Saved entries

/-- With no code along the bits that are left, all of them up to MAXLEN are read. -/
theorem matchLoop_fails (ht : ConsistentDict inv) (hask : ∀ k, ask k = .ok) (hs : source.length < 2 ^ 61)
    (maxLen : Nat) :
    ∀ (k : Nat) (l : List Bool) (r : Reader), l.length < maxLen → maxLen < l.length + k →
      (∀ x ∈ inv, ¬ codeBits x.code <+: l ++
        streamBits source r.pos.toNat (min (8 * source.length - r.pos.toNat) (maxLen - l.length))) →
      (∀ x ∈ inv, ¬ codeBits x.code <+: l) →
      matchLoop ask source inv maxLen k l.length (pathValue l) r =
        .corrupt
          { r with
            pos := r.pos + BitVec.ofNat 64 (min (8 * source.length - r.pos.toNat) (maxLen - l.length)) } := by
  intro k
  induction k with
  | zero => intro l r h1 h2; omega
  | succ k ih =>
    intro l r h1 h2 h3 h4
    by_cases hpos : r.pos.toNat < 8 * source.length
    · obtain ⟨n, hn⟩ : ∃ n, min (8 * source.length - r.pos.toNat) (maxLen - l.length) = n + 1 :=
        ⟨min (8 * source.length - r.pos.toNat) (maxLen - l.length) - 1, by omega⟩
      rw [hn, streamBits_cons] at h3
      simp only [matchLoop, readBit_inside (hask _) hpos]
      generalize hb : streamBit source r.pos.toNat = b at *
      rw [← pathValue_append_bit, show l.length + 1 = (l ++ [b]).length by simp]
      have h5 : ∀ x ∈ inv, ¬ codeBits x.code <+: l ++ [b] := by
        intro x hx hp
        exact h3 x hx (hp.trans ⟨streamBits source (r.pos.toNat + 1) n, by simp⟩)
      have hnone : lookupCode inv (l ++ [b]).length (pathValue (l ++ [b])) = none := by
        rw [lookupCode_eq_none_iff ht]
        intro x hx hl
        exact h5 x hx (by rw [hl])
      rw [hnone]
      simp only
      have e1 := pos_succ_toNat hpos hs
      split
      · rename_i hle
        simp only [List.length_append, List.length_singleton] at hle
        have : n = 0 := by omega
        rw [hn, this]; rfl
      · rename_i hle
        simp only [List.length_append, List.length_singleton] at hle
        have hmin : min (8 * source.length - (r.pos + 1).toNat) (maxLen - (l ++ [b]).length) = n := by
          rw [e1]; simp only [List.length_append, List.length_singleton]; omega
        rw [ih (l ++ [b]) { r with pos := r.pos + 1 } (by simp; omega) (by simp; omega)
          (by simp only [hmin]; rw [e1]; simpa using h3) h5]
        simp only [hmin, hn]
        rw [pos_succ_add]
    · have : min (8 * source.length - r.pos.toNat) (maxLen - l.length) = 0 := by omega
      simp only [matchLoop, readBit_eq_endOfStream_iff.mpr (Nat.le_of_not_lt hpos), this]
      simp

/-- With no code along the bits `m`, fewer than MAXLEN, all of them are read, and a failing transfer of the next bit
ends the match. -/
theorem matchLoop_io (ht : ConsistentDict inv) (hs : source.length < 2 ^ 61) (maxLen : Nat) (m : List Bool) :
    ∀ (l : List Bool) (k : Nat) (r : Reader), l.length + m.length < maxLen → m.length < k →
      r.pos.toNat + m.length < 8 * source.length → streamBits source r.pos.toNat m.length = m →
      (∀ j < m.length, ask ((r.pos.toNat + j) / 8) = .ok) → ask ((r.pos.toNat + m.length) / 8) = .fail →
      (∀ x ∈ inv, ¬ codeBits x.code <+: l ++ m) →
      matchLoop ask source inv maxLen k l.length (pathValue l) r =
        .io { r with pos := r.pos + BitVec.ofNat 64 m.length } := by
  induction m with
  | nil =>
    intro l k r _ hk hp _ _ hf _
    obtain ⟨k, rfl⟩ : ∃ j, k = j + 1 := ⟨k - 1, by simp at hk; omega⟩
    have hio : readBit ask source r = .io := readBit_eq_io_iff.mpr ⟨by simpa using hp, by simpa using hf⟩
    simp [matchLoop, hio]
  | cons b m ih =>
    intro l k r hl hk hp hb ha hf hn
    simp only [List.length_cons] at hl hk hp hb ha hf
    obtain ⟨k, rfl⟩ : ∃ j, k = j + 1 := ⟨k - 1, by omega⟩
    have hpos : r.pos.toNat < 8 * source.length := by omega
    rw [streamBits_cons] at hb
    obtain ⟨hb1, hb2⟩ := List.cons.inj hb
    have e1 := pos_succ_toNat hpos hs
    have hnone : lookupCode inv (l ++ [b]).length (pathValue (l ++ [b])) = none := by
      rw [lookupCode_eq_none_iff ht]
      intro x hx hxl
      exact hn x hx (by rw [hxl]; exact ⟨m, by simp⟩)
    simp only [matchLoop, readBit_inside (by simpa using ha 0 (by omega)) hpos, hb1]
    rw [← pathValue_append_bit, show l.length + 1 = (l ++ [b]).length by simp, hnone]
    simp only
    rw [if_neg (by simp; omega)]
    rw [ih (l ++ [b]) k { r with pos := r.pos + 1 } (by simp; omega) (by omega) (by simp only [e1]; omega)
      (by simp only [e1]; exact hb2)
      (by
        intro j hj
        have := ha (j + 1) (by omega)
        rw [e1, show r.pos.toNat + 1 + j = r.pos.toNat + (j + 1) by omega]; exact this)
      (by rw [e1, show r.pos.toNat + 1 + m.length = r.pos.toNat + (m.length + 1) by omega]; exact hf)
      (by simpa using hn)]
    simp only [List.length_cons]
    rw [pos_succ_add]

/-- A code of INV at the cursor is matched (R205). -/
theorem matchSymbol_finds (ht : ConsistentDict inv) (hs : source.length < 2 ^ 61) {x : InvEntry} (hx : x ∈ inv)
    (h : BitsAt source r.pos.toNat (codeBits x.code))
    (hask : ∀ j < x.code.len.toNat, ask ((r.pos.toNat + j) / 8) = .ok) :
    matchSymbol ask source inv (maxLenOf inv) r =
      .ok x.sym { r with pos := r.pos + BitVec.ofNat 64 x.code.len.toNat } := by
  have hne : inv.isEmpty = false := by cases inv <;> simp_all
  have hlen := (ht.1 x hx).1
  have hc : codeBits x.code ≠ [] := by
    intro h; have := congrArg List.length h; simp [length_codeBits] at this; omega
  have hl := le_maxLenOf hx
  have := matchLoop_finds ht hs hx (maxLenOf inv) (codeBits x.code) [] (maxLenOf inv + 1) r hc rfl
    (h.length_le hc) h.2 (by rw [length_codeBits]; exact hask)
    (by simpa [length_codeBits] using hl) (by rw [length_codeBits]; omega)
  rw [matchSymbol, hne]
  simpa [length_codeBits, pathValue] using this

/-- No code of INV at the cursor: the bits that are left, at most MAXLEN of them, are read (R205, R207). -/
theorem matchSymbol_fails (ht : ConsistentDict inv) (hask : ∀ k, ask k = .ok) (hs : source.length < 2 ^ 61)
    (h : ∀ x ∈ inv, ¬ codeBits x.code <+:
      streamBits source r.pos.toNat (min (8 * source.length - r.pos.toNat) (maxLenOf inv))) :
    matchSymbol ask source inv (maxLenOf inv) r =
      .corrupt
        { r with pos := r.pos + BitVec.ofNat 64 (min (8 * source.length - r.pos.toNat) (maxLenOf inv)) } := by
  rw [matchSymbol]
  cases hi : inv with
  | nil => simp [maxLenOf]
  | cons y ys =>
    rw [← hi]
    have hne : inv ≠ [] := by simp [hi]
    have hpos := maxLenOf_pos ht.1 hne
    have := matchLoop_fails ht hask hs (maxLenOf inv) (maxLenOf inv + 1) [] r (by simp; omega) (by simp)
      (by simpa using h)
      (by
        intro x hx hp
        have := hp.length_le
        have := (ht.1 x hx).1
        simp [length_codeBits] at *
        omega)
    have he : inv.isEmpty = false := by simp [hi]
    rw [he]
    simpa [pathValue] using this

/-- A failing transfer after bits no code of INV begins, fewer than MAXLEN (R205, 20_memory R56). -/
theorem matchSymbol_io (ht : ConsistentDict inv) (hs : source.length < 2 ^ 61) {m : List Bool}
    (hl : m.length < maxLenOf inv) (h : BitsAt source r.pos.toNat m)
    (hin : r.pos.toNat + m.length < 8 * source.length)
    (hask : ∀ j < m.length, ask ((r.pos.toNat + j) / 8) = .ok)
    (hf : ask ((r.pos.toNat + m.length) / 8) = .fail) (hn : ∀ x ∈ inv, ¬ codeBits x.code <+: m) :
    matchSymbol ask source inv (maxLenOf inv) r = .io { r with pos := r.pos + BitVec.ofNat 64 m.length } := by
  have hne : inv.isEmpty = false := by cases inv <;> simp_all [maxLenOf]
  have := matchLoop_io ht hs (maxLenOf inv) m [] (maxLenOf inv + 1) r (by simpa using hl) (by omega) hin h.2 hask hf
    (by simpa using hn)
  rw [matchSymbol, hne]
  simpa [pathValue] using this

Your instructions: Each line above that contains the word "hnone" should be returned.

Written answer:
      have hnone : lookupCode inv (l ++ [b]).length (pathValue (l ++ [b])) = none := by
      rw [hnone]
    have hnone : lookupCode inv (l ++ [b]).length (pathValue (l ++ [b])) = none := by
    rw [← pathValue_append_bit, show l.length + 1 = (l ++ [b]).length by simp, hnone]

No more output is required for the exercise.